From the entries below, retype only the lines from the one with "def State.stopMacro (s" through the one with "record fails its", exactly as written.

-- -- --

/-! ### Tiles of other dies (R387, R404) -/

/-- The MTs of other dies on which tiles of a macro stand. [DEDUCED: log 106] -/
def farMts (f : Firing) (v : RecView) : List Nat :=
  (((handlePorts v).map fun p => (f.win p).q).eraseDups).filter fun q => sqDie q != sqDie f.sq && sqDie q < 3
/-- One leg of the way to MTs of other dies, or back: its messages (MOP 6). [DEDUCED: log 106] -/
def State.setLeg (s : State) (f : Firing) (mts : List Nat) (back : Bool) : State × List Nat :=
  let me := sqDie f.sq
  mts.foldl (fun p q =>
    let d := sqDie q
    let m : Msg :=
      if back then
        { cls := .mrsp, head := msgHead 6 8 (rqidOf f) d me 0 0 (scratchPa q 0), data := toBytes 8 0, leg := msgLeg d me (some q) (some f.sq) }
      else
        { cls := .mreq, head := msgHead 6 8 (rqidOf f) me d 0 0 (scratchPa q 0), data := toBytes 8 0, leg := msgLeg me d (some f.sq) (some q) }
    let (t, n) := if back then p.1.post d me m else p.1.post me d m
    (t, p.2 ++ [n])) (s, [])
/-- The leg under way has not come to its end. -/
def State.onTrip (s : State) (t : Trip) : Bool := t.vias.any s.crossing
/-- The next leg of the running macro begins. -/
def State.runLeg (s : State) (r : Run) (mts : List Nat) (back : Bool) : State :=
  let (t, l) := s.setLeg r.f mts back
  t.modElem r.f.elem fun x => { x with run := x.run.map fun y => { y with trip := { leg := y.trip.leg + 1, vias := l } } }

/-- The macro at the head of the queue starts at boundary `eidx`. -/
def State.startMacro (s : State) (e : Nat) (f : Firing) (v : RecView) (eidx : Nat) : State :=
  let total := macroTotal f v
  let g := { f with pg := none }
  let s1 := s.modElem e fun x => { x with macroQ := x.macroQ.drop 1, lastStop := none, startTrip := {},
                                          run := some { f := g, eidx := eidx, total := total } }
  if eidx < total then s1.setPg g v true 1 eidx
  else
    let s2 := s1.setPg g v false 4 eidx
    if v.op != 0x79 then s2
    else (s2.modElem e fun x => { x with run := x.run.map fun r => { r with result := Config.freeWord s.free } }).drawn

/-- The running macro stops with a fault at boundary `eidx`; its record's firing carries PG (R210, R211). -/
def State.stopMacro (s : State) (f : Firing) (v : RecView) (k : MFault) (eidx : Nat) : State :=
  let s1 := s.setPg f v true 3 eidx
  let x := s1.elem f.elem
  let s2 := s1.modElem f.elem fun x => { x with run := none, lastStop := some { f with pg := none } }
  s2.raiseMacro { f with pg := some (x.pga, x.pgb) } v k eidx

/-- The oldest entry leaves the macro queue. -/
def State.leaveMacroQ (s : State) (e : Nat) : State :=
  s.modElem e fun x => { x with macroQ := x.macroQ.drop 1, startTrip := {} }

/-- The checks of R207, the wait on F, and the start of the oldest entry at boundary `eidx`. -/
def State.startHead (s : State) (e : Nat) (f : Firing) (v : RecView) (eidx : Nat) : State :=
  match s.macroFault f v with
  | some k => (s.leaveMacroQ e).raiseMacro { f with pg := none } v k 0
  | none =>
    if !s.macroReady f v then s
    else
      let t := s.startMacro e f v eidx
      match alignFault f v with
      | some k => t.stopMacro { f with pg := none } v k 0
      | none => t
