/-- R12, R124, R277: the step named by `sel` is the one performed. In token mode, when the head of the ready queue can
issue and its record passes its checks, the step is the decoded instruction at the state in which that firing is the
current one, has left the ready queue, and its load counts as at work; in static mode it is the record at the ring's
position; a device event is performed at its place. With nothing named, an enabled step is performed, and with none
enabled a cycle passes. The instruction stored for the very next step after reset is the one that it runs. A head whose
record fails its check, or decodes to nothing, raises its fault. That a program comes from outside, that the choice is
open and that a step is one issue or event is the model's: logs 1, 2 and 3; a static record that fails its check is log
14. -/
def Obligations.StepRunsDecodedInstruction : Prop := ∀ (s : State) (i : Instr),
  (∀ (e : Nat) (f : Firing) (rest : List Firing), let rid := s.ridOf (e / 4)
    s.sel = some (.issue e) → (s.region rid).mode = false → s.stoppedAt (e / 4) = false → (s.elem e).readyQ = f :: rest →
    s.canIssue e f (s.view f.key) = true → s.headBlocked e f (s.view f.key) = false →
    ∃ u, u = { s with sel := none, cur := f, elems := u.elems, loads := u.loads } ∧
      u.elem e = { s.elem e with readyQ := rest, held := {} } ∧ (∀ k, k ≠ e → u.elem k = s.elem k) ∧
      u.load (s.lidOf (e / 4)) = { s.load (s.lidOf (e / 4)) with wasQuiet := false } ∧
      (∀ l, l ≠ s.lidOf (e / 4) → u.load l = s.load l) ∧
      (s.ecc.look (2 ^ 60 + f.key) = 2 → step s = .next (u.raiseTable f 3 f.t1.val)) ∧
      (s.ecc.look (2 ^ 60 + f.key) = 0 → (∀ k ∈ s.slotsAt f (s.view f.key), s.ecc.look k = 0) →
        (decode (s.record f.key) = .ok i → step s = exec i u) ∧
        (∀ x, decode (s.record f.key) = .error x → step s = .next (u.raiseFiring f 0x01 7 f.t1.val 0 0)))) ∧
  (∀ e : Nat, let rid := s.ridOf (e / 4)
    let p := (s.elem e).ring.pos
    s.sel = some (.issue e) → (s.region rid).mode = true → s.stoppedAt (e / 4) = false → (s.elem e).stop = false →
    (s.elem e).ring.on = true → p ∉ (s.elem e).ring.halts → s.ecc.look (2 ^ 60 + (e * 1024 + p)) = 0 → decode (s.record (e * 1024 + p)) = .ok i →
    step s = exec i { s with sel := none, cur := { elem := e, node := p } }) ∧
  (∀ a b c : Nat, s.sel = some (.event i a b c) → step s = exec i { s with sel := none, at_ := { a := a, b := b, c := c } }) ∧
  (s.sel = none → enabled s = [] → step s = exec .stallCounterCycle { s with at_ := {} }) ∧
  (s.sel = none → enabled s ≠ [] → ∃ w ∈ enabled s, ∃ n, step s = perform w { s with free := n }) ∧
  (∀ w : Rec96, decode w = .ok i → ∃ u, step (State.reset.withFetchWord 96 w.toNat) = exec i u ∧
    u.cur = { elem := 0, node := 0 } ∧ u.record 0 = w ∧ u.mem = State.reset.mem ∧ u.regions = State.reset.regions)

/-- R85 to R89, R101, R102, R107: words written out from the encodings decode to the instructions they stand for: the 12
bytes in which a NODES entry holds a record, lowest byte first, are the record; an unassigned OP decodes to nothing; and a
TY that `add` does not take, a TG of 15, an NDEST of 3, a SLOT on a record that uses no slot and a LIT bit where the
column has none are each refused under their own names, in the order of R103. -/
def Obligations.DecodeExamples : Prop :=
  decode 0x2020C800FD441A168441A16D#96 = .ok (.add
    { ty := 2, tg := 0, litp := true, ndest := 2, arity3 := false, opf := 8, slot := 0, lit := 0xFD, destA := 0x441A168,
      destB := 0x441A16D }) ∧
  decode 0xC6E020000000000000000014#96 = .ok (.time
    { ty := 0xE, tg := 0, litp := false, ndest := 1, arity3 := false, opf := 0, slot := 0, lit := 0, destA := 0x14 }) ∧
  decode 0xC0E02000000000102000000C#96 = .ok (.trap
    { ty := 0xE, tg := 0, litp := false, ndest := 1, arity3 := false, opf := 0, slot := 0, lit := 0x102, destA := 0x000000C }) ∧
  decode 0x91002004030405000000001C#96 = .ok (.st
    { ty := 0, tg := 0, litp := false, ndest := 1, arity3 := false, opf := 0, slot := 4, pred := 3, own := 4, succ := 5,
      off := 0, destA := 0x1C }) ∧
  decodeBytes [0x14, 0, 0, 0, 0, 0, 0, 0, 0, 0x20, 0xE0, 0xC6] = decode 0xC6E020000000000000000014#96 ∧
  (∀ w : Rec96, opInfo (w.extractLsb' 88 8).toNat = none ↔ decode w = .error .unassigned) ∧
  decode 0x2080C800FD441A168441A16D#96 = .error .typ ∧ decode 0x20FFE804FD441A168441A16D#96 = .error .typ ∧
  decode 0x202FC800FD441A168441A16D#96 = .error .tag ∧
  decode 0x2020E800FD441A168441A16D#96 = .error .field ∧
  decode 0x2020C804FD441A168441A16D#96 = .error .slotSpan ∧
  decode 0xC6E020000000000010000014#96 = .error .literal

-- -- --

* [Your response]:
def State.stopMacro (s : State) (f : Firing) (v : RecView) (k : MFault) (eidx : Nat) : State :=
  let s1 := s.setPg f v true 3 eidx
  let x := s1.elem f.elem
  let s2 := s1.modElem f.elem fun x => { x with run := none, lastStop := some { f with pg := none } }
  s2.raiseMacro { f with pg := some (x.pga, x.pgb) } v k eidx

/-- The oldest entry leaves the macro queue. -/
def State.leaveMacroQ (s : State) (e : Nat) : State :=
  s.modElem e fun x => { x with macroQ := x.macroQ.drop 1, startTrip := {} }

/-- The checks of R207, the wait on F, and the start of the oldest entry at boundary `eidx`. -/
def State.startHead (s : State) (e : Nat) (f : Firing) (v : RecView) (eidx : Nat) : State :=
  match s.macroFault f v with
  | some k => (s.leaveMacroQ e).raiseMacro { f with pg := none } v k 0
  | none =>
    if !s.macroReady f v then s
    else
      let t := s.startMacro e f v eidx
      match alignFault f v with
      | some k => t.stopMacro { f with pg := none } v k 0
      | none => t
/-- R12, R124, R277: the step named by `sel` is the one performed. In token mode, when the head of the ready queue can
issue and its record passes its checks, the step is the decoded instruction at the state in which that firing is the
current one, has left the ready queue, and its load counts as at work; in static mode it is the record at the ring's
position; a device event is performed at its place. With nothing named, an enabled step is performed, and with none
enabled a cycle passes. The instruction stored for the very next step after reset is the one that it runs. A head whose
record fails its check, or decodes to nothing, raises its fault. That a program comes from outside, that the choice is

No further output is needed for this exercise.